約媽媽來的目的,是想看看我們是不是有機會一起幫小予的忙。回想我在營隊中和小予互動的兩個經驗,不難想像,小予在團體生活中會有些費力和辛苦。第一次是當我一走進教室,小予什麼話也沒說,就過來按住我的手,用筆尖來回戳我的指縫。過程中,小予速度很快,但也很專注、謹慎地避免刺到我。我猜,這是他和我「交朋友」的方式,但在這動作的前後,我們沒有任何交談,所以也顯得突兀。

第二次是下課時,小予的紙飛機被另一孩子踩到,他氣到要拿椅子砸對方;後來我幫忙解釋,對方是不小心的,這是個誤會,但他劈頭說的第一句話就是指責跟挑釁,這樣很容易引起對方不好的回應。另外,我也跟小予談當我們發脾氣時,看起來好像是在讓對方難受,其實自己也會因為生氣而讓大腦充滿毒素,後座力會回到自己的身上…。雖然小予氣到發抖,但大概不到五分鐘的時間,他就讓自己靜下來了,這真的很不容易。我再次告訴媽媽,小予真的很好,他只是需要大人幫一些忙。

研究小予的「歷史」

小予五歲時隨著媽媽和姊姊移民到加拿大,爸爸留在中國工作。媽媽說那時曾聽學校老師形容,小予有些人際互動的困難,但她比較多的力氣都花在正值青春期的姊姊身上,而沒好好照顧小予;五歲之後,為了和爸爸一塊生活,全家又搬去中國。直到現在,小予要上國中了,才回到台灣。

因為前五年爸爸都缺席,加上小予從小就有一種「怪」,剛搬到中國時,父子關係既疏離、又緊繃。為了讓孩子有「競爭力」,他們讓小予念一所全美語教學的國際學校。這間學校,每一堂課都會依照上課表現發給孩子一張貼紙:笑臉、扁嘴、或是生氣的臉。小予常常不到一天就集滿好幾張「生氣的臉」。一位鄰居看不下去,告訴媽媽,小予一定是被他們寵壞了,如果媽媽打不下手,她願意「幫忙」。於是,後來只要小予的聯絡簿上出現「生氣的臉」,這位鄰居就會「幫忙」叫小予罰跪,而且,是跪在社區的大門口,從一開始的五分鐘,陸續加碼到半個小時。三年級時,媽媽帶小予回台灣診斷,被確診有亞斯伯格症。

由於我們跟小予的接觸有限,無法斷定他是否是亞斯伯格,因為他有部分像,但也有部分不像,譬如,他在營隊中可以跟大家一起談話、遊戲,而且不但聽得懂許多言外之意,還了解得比一般孩子精準。我們的觀察和猜測是:小予對學習、對人際、對環境充滿焦慮,而這個焦慮感可能是來自年幼時的管束、期待、壓力,讓他的心智像是停留在小時候,做為一種對於匱乏的反叛。

我猜,要幫小予的忙,要點不在證實他究竟是否患有亞斯伯格症,而是如實看見他在成長過程中的匱乏,只有真正面對過去,才可能在未來帶來解放。怎麼做呢?提供三個建議請媽媽參考:

一、照顧他曾經受的傷,猜出他的感覺,說給他聽。

問媽媽後來有再跟小予聊過他當年被罰跪的事嗎?媽媽說沒有。

猜得到小予當時的感覺和心情嗎?我猜,如果我是小予,會有很深的不安。在學校表現得不好,被老師告狀就已經夠有壓力了,竟然還會被鄰居知道,並且因此被二度處罰,彷彿所有大人都在背地裡談論他的不是,那是一種被「全場域監控」的感覺。

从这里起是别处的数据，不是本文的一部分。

/-- Perform the stores of an agent that satisfy `f`, as far as they can be performed; those to one target in issue
order. -/
def State.drainIf (s : State) (t a : Nat) (f : PStore → Bool) : State :=
  let g := s.agent t a
  if !g.stores.any f then s
  else
    let go (acc : State × List PStore) (p : PStore) : State × List PStore :=
      let s1 := if f p then acc.1.fillFor p else acc.1
      if f p && g.settled p && s1.canPerform t p && !acc.2.any (fun q => q.target == p.target) then (s1.performStore t p, acc.2)
      else (s1, acc.2 ++ [p])
    let r := g.stores.foldl go (s, [])
    let g' := r.1.agent t a
    r.1.setAgent t a { g' with stores := r.2 }

/-- Perform every issued store of the current agent (R229, R133). -/
def State.drain (s : State) : State := s.drainIf s.cur.1 s.cur.2 (fun _ => true)

/-- Perform the issued stores of the current agent to the window of team `u` (R238). -/
def State.drainWindow (s : State) (u : Nat) : State :=
  s.drainIf s.cur.1 s.cur.2 (fun p => p.target == .window u)

/-- The stores of the current agent are all performed. -/
def State.drained (s : State) : Bool := s.grp.stores.isEmpty

/-- The latest issued store of an agent to a target that holds a byte. -/
def storeByte (k : StoreTarget) (l : List PStore) (a : Nat) : Option Byte :=
  l.foldl (fun r p =>
    if p.target == k && decide (p.addr ≤ a) && decide (a < p.addr + p.bytes.length) then p.bytes[a - p.addr]? else r)
    none

/-- A byte that the team itself wrote and that is not yet in a copy: issued by this agent, unpublished, or published and
not yet acknowledged (R75, R76, R229). -/
def State.ownByte (s : State) (t a va : Nat) : Option Byte :=
  let x := s.teamOf t
  match storeByte .global (s.agent t a).stores va with
  | some b => some b
  | none => match pairAt x.unpub va with
    | some b => some b
    | none => (x.pubs.reverse.find? (fun p => p.line == lineOf va && p.bytes.any (fun y => y.1 == va % 128))).bind
        (fun p => pairAt p.bytes (va % 128))

end Sys2Proof.Machine
end

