-- ==== Sys2Proof/Machine/Points.lean ====
section
/-!
DEFINITION. Visibility points (R231, R233, R134): the publications that a point sends, what each scope waits for, and
the wait itself. A point first has the agent's issued stores performed, then sends one request for each unpublished line
of the team, and is complete when every publication it waits for has been acknowledged.
-/

namespace Sys2Proof.Machine

open Sys2Proof

/-- Lines of which a team holds unpublished bytes. -/
def Team.unpubLines (x : Team) : List Nat := distinct (x.unpub.map (fun p => lineOf p.1))

/-- The unpublished bytes of a line, (offset, byte), one for each offset held. -/
def Team.unpubOf (x : Team) (line : Nat) : List (Nat × Byte) :=
  (List.range 128).filterMap (fun i => (pairAt x.unpub (line + i)).map (fun b => (i, b)))

/-- Send what team `t` holds unpublished of a line to its home, on behalf of agent `a`; the bytes stay readable by the
team until the reply (R229, R231). -/
def State.publishLine (s : State) (t a line : Nat) : State :=
  let x := s.teamOf t
  let bs := x.unpubOf line
  if bs.isEmpty then s
  else
    let s1 := s.setTeamOf t { x with
      unpub := x.unpub.filter (fun p => lineOf p.1 != line)
      pubs := x.pubs ++ [{ id := s.net.nextId, line := line, bytes := bs }] }
    s1.send x.core t a x.asid line (.publish bs)

/-- Send every unpublished line of team `t`; its evicted unpublished lines leave the view overflow area (R230, R231). -/
def State.publishAll (s : State) (t a : Nat) : State :=
  let ls := (s.teamOf t).unpubLines
  let s1 := ls.foldl (fun s l => s.publishLine t a l) s
  let x := s1.teamOf t
  s1.setTeamOf t { x with ovf := x.ovf.filter (fun l => !ls.contains l) }

/-- Absent pages that hold unpublished bytes of a team (R281). -/
def State.absentUnpub (s : State) (t : Nat) : List Nat :=
  let x := s.teamOf t
  distinct (x.unpubLines.filterMap (fun l => match s.walk x.ctx.l1pa l with
    | some f => if f.rs then none else some (f.page l)
    | none => none))

/-- An unpublished line on an absent page whose request has been closed: its address (R281). -/
def State.closedUnpub (s : State) (t : Nat) : Option Nat :=
  let x := s.teamOf t
  x.unpubLines.find? (fun l => match s.walk x.ctx.l1pa l with
    | some f => !f.rs && x.closed.contains (f.page l)
    | none => false)

/-- Every publication listed has been acknowledged. -/
def Team.acked (x : Team) (ids : List Nat) : Bool := !x.pubs.any (fun p => ids.contains p.id)

/-- A reply that an agent's atomics, stores and updates at their homes still await: every kind but a renewal's. -/
def RepKind.acks (k : RepKind) : Bool :=
  match k with
  | .renewed _ _ _ _ _ _ => false
  | .failed _ p => p
  | _ => true

/-- No home atomic and no UNCACHED store of an agent is still to be acknowledged (R134, R234). -/
def State.homeQuiet (s : State) (t a : Nat) : Bool :=
  !s.net.reqs.any (fun r => r.team == t && r.agent == a &&
      (match r.kind with | .atomic _ _ _ _ _ => true | .ustore _ _ => true | _ => false))
  && !s.net.reps.any (fun r => r.team == t && r.agent == a && (match r.kind with | .published _ _ _ _ => false | k => k.acks))

/-- The homes have accepted every dadd update of a team (R222). -/
def State.daddQuiet (s : State) (t : Nat) : Bool :=
  !s.net.reqs.any (fun r => r.team == t && (match r.kind with | .dadd _ _ _ _ => true | _ => false))

/-- No REMOTE store or atomic of an agent is still to be acknowledged (R134, R260). -/
def State.remoteQuiet (s : State) (t a : Nat) : Bool :=
  !s.net.remote.any (fun r => r.team == t && r.agent == a &&
      (match r.kind with | .store _ => true | .atomic _ _ _ _ _ => true | _ => false))

/-- What a scope waits for beyond the performance of the agent's own accesses (R134). -/
def State.scopeDone (s : State) (t a : Nat) (sc : Scope) (ids : List Nat) : Bool :=
  match sc with
  | .team => true
  | .cluster => true
  | .device => (s.teamOf t).acked ids && s.homeQuiet t a
  | .system => (s.teamOf t).pubs.isEmpty && s.homeQuiet t a && s.remoteQuiet t a

/-- The current agent is waiting at a point for the publications `ids`: it traps if one was refused (R252, R261, R278), goes
on with `fin` when all its scope asks for is done, and otherwise waits. -/
def State.pointWait (s : State) (sc : Scope) (ids : List Nat) (fin : State → State) : State :=
  let x := s.team
  match x.pubTrap, (if sc = .system then Tab.find? x.remTrap s.cur.2 else none) with
  | some (c, a), _ => (s.setTeam { x with pubTrap := none }).raise c a
  | none, some (c, a) => (s.setTeam { x with remTrap := Tab.del x.remTrap s.cur.2 }).raise c a
  | none, none =>
    if s.scopeDone s.cur.1 s.cur.2 sc ids then fin (s.setGrp { s.grp with status := .run })
    else s.setGrp { s.grp with status := .fence ids }

/-- The phase has held a release (R329). -/
def State.usedRelease (s : State) : State :=
  let x := s.team
  s.setTeam { x with used := { x.used with release := true } }

/-- A point of the current agent, `rel` when it is a visibility point; `fin` is what it does once complete. -/
def State.point (s : State) (rel : Bool) (sc : Scope) (fin : State → State) : State :=
  match s.grp.status with
  | .fence ids => s.pointWait sc ids fin
  | _ =>
    let s1 := s.drain
    if !s1.drained then s1
    else if !rel then s1.pointWait sc [] fin
    else match s1.closedUnpub s.cur.1, s1.absentUnpub s.cur.1 with
    | some a, _ => s1.raise trapNoMap a
    | none, p :: ps => s1.awaitPages s.cur.1 (p :: ps)
    | none, [] =>
      let n := s1.net.nextId
      let s2 := (s1.publishAll s.cur.1 s.cur.2).usedRelease
      s2.pointWait sc ((s2.team.pubs.filter (fun p => decide (n ≤ p.id))).map (·.id)) fin

end Sys2Proof.Machine
end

再來,要求他罰跪的,是一個「外人」,而且,要跪給一群「外人」看,自己的醜跟難堪,都被迫揭露在眾人面前,無所遁逃。罰跪雖然不痛,但「跪著」是一種更強烈的被羞辱的感覺,會很委屈、很孤單、很抬不起頭。這時候一定會很希望最親近的人-媽媽伸出援手,幫他解圍;但,媽媽不但沒有聲援他,而且還是媽媽跟這個外人「商量好」的。我猜,小予會有很深的、被背叛的感覺。雖然,沒有一個父母會存心傷害自己的孩子,會這麼做也都是誤以為這樣才是為他好。如果這些心情沒有被照顧,傷口,就始終無法結痂。

人本心理學家羅傑斯說:「人一旦有被了解的機會,內在就會有自我改變的力量。」我請媽媽盡量猜出小予當時可能會有的感覺,說給他聽,讓他有機會被理解、被接納;同時,要很正式地向小予道歉,避免再次合理化自己。

二、把他當成新生兒一樣地疼惜。

小予一路在轉換環境,爸爸長時間缺席,媽媽的焦點又在姊姊身上,這對一個小小孩來說,孤單,而且辛苦。請媽媽重新把他當成新生兒,重新找回當時生下他的感動:只要他活著就很好,別無所求。

問媽媽,睡前會陪小予聊天嗎?媽媽說,會講「觀念物理」、「觀念化學」。我的建議是,說睡前故事,而且是小予的成長故事。每一個孩子都愛聽自己的成長故事,因為,他就是「主角」,故事是圍著他轉的,會讓他有充分被呵護、被捧在掌心的感覺。另外,小予最不缺的,就是責備跟數落,請每天要給小予三個具體的讚美,三句甜蜜的話語。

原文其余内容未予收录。